--- Listed entries ---

-- ==== Sys2Proof/Machine/TestOps.lean ====
section
/-! DEFINITION. On-demand tests and the JTAG port (R569 to R571). -/

namespace Sys2Proof.Machine

open Sys2Proof

/-! Values of TEST_STATE (Table 16-9). -/

def Ts.running : Nat := 1
def Ts.done : Nat := 2
def Ts.refused : Nat := 3
def Ts.aborted : Nat := 4

/-- The pattern is allowed for the test (Table 16-5). A host port takes the PAM4 patterns where its highest speed is 64 GT/s. -/
def patternOk (s : State) (op target : Nat) : Bool :=
  let p := rdN s Obj.TEST_PATTERN 0
  match op with
  | 1 => if rdN s Obj.PORT_MAX_SPEED target = 6 then p == 4 || p == 5 else p == 1 || p == 2 || p == 3
  | 2 => p == 1 || p == 2 || p == 3
  | 3 => p == 4 || p == 5
  | 4 => p == 4 || p == 5
  | 5 => p == 6 || p == 3
  | _ => true

/-- The target exists and is in the condition that the test requires (Table 16-5). -/
def conditionOk (s : State) (op target : Nat) : Bool :=
  match op with
  | 1 => decide (target < 2) && (hostPort s target).perst
  | 2 => decide (target < 16) && rdN s Obj.DRIVE_GROUP_STATE target == 0
  | 3 => decide (target < 3) && !s.pair.joined
  | 4 => decide (target < 3) && !s.pair.joined
  | 5 => decide (target < 4)
  | 6 => target == 0 && (rdN s Obj.CISTERN_STATE 0 == Cs.armed || rdN s Obj.CISTERN_STATE 0 == Cs.notReady)
  | _ => false

/-- A write of TEST_OP: BUSY while a test runs; REFUSED at once where the condition or pattern does not fit; else the test runs (R569). -/
def testOp (s : State) (op : Nat) : Nat × State :=
  let target := rdN s Obj.TEST_TARGET 0
  if s.power.test.isSome then (Rs.busy, s)
  else if !conditionOk s op target ∨ !patternOk s op target then (Rs.ok, wr s Obj.TEST_STATE 0 (Ts.refused : Nat))
  else
    let a := wr (wr (wrBytes (wr s Obj.TEST_STATE 0 (Ts.running : Nat)) Obj.TEST_LANE_ERRORS 0 []) Obj.TEST_BITS 0 0) Obj.TEST_ERRORS 0 0
    let b := if op = 5 then { a with cache := { a.cache with rc := a.cache.rc.filter (fun e => sliceOf (e.1 / 2 ^ 40) (e.1 % 2 ^ 40) != target) } } else a
    (Rs.ok, modPower b (fun x => { x with test := some { op := op, target := target, started := s.now } }))

/-- HOST_PRBS (R569). -/
def execHostPrbs (s : State) : Host.Outcome State Fault Refusal :=
  .next (testOp s 1).2

/-- DRIVE_PRBS (R569). -/
def execDrivePrbs (s : State) : Host.Outcome State Fault Refusal :=
  .next (testOp s 2).2

/-- CULVERT_PRBS (R569). -/
def execCulvertPrbs (s : State) : Host.Outcome State Fault Refusal :=
  .next (testOp s 3).2

/-- CULVERT_LOOPBACK (R569). -/
def execCulvertLoopback (s : State) : Host.Outcome State Fault Refusal :=
  .next (testOp s 4).2

/-- HBM_PATTERN: the stack's read cache is emptied first (R569). -/
def execHbmPattern (s : State) : Host.Outcome State Fault Refusal :=
  .next (testOp s 5).2

/-- CISTERN_SELFTEST (R569, R201). -/
def execCisternSelftest (s : State) : Host.Outcome State Fault Refusal :=
  .next (testOp s 6).2

/-- The running test ends: TEST_STATE, and what the checkers counted (R570); a Cistern self-test sets the usable dies. -/
def endTest (s : State) (st : Nat) (x : TestItem) : State :=
  match s.power.test with
  | none => s
  | some t =>
    let a := wrBytes (wr (wr (wr s Obj.TEST_STATE 0 st) Obj.TEST_BITS 0 x.bits) Obj.TEST_ERRORS 0 x.errors) Obj.TEST_LANE_ERRORS 0 ((x.lanes.take 16).flatMap (leBytes 8))
    let b := modPower a (fun y => { y with test := none })
    if t.op = 6 ∧ st = Ts.done then setDies b x.dies else b

/-- TEST_STOP: a write of the object ends the test as DONE. -/
def execTestStop (x : TestItem) (s : State) : Host.Outcome State Fault Refusal :=
  .next (endTest s Ts.done x)

/-- TEST_DURATION_EXPIRY: TEST_DURATION has elapsed (R569). -/
def execTestDurationExpiry (x : TestItem) (s : State) : Host.Outcome State Fault Refusal :=
  .next (endTest s Ts.done x)

/-- TEST_CONDITION_LOST: the test loses its condition and ends as ABORTED (R570). -/
def execTestConditionLost (x : TestItem) (s : State) : Host.Outcome State Fault Refusal :=
  .next (endTest s Ts.aborted x)

/-- JTAG_INSTRUCTION: EXTEST, CLAMP and HIGHZ take effect only while RESET_N is asserted, and otherwise act as BYPASS (R571). -/
def execJtagInstruction (op : JtagOp) (s : State) : Host.Outcome State Fault Refusal :=
  .next (modPower s (fun x => { x with jtag := if x.resetN then op else boundaryOff op }))

end Sys2Proof.Machine
end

---

What you have to do:
Repeat the entries above exactly, beginning at their first line and ending with the line that contains "def Ts.done : Nat := 2", with nothing added.

Reply:
-- ==== Sys2Proof/Machine/TestOps.lean ====
section
/-! DEFINITION. On-demand tests and the JTAG port (R569 to R571). -/

namespace Sys2Proof.Machine

open Sys2Proof

/-! Values of TEST_STATE (Table 16-9). -/

def Ts.running : Nat := 1
def Ts.done : Nat := 2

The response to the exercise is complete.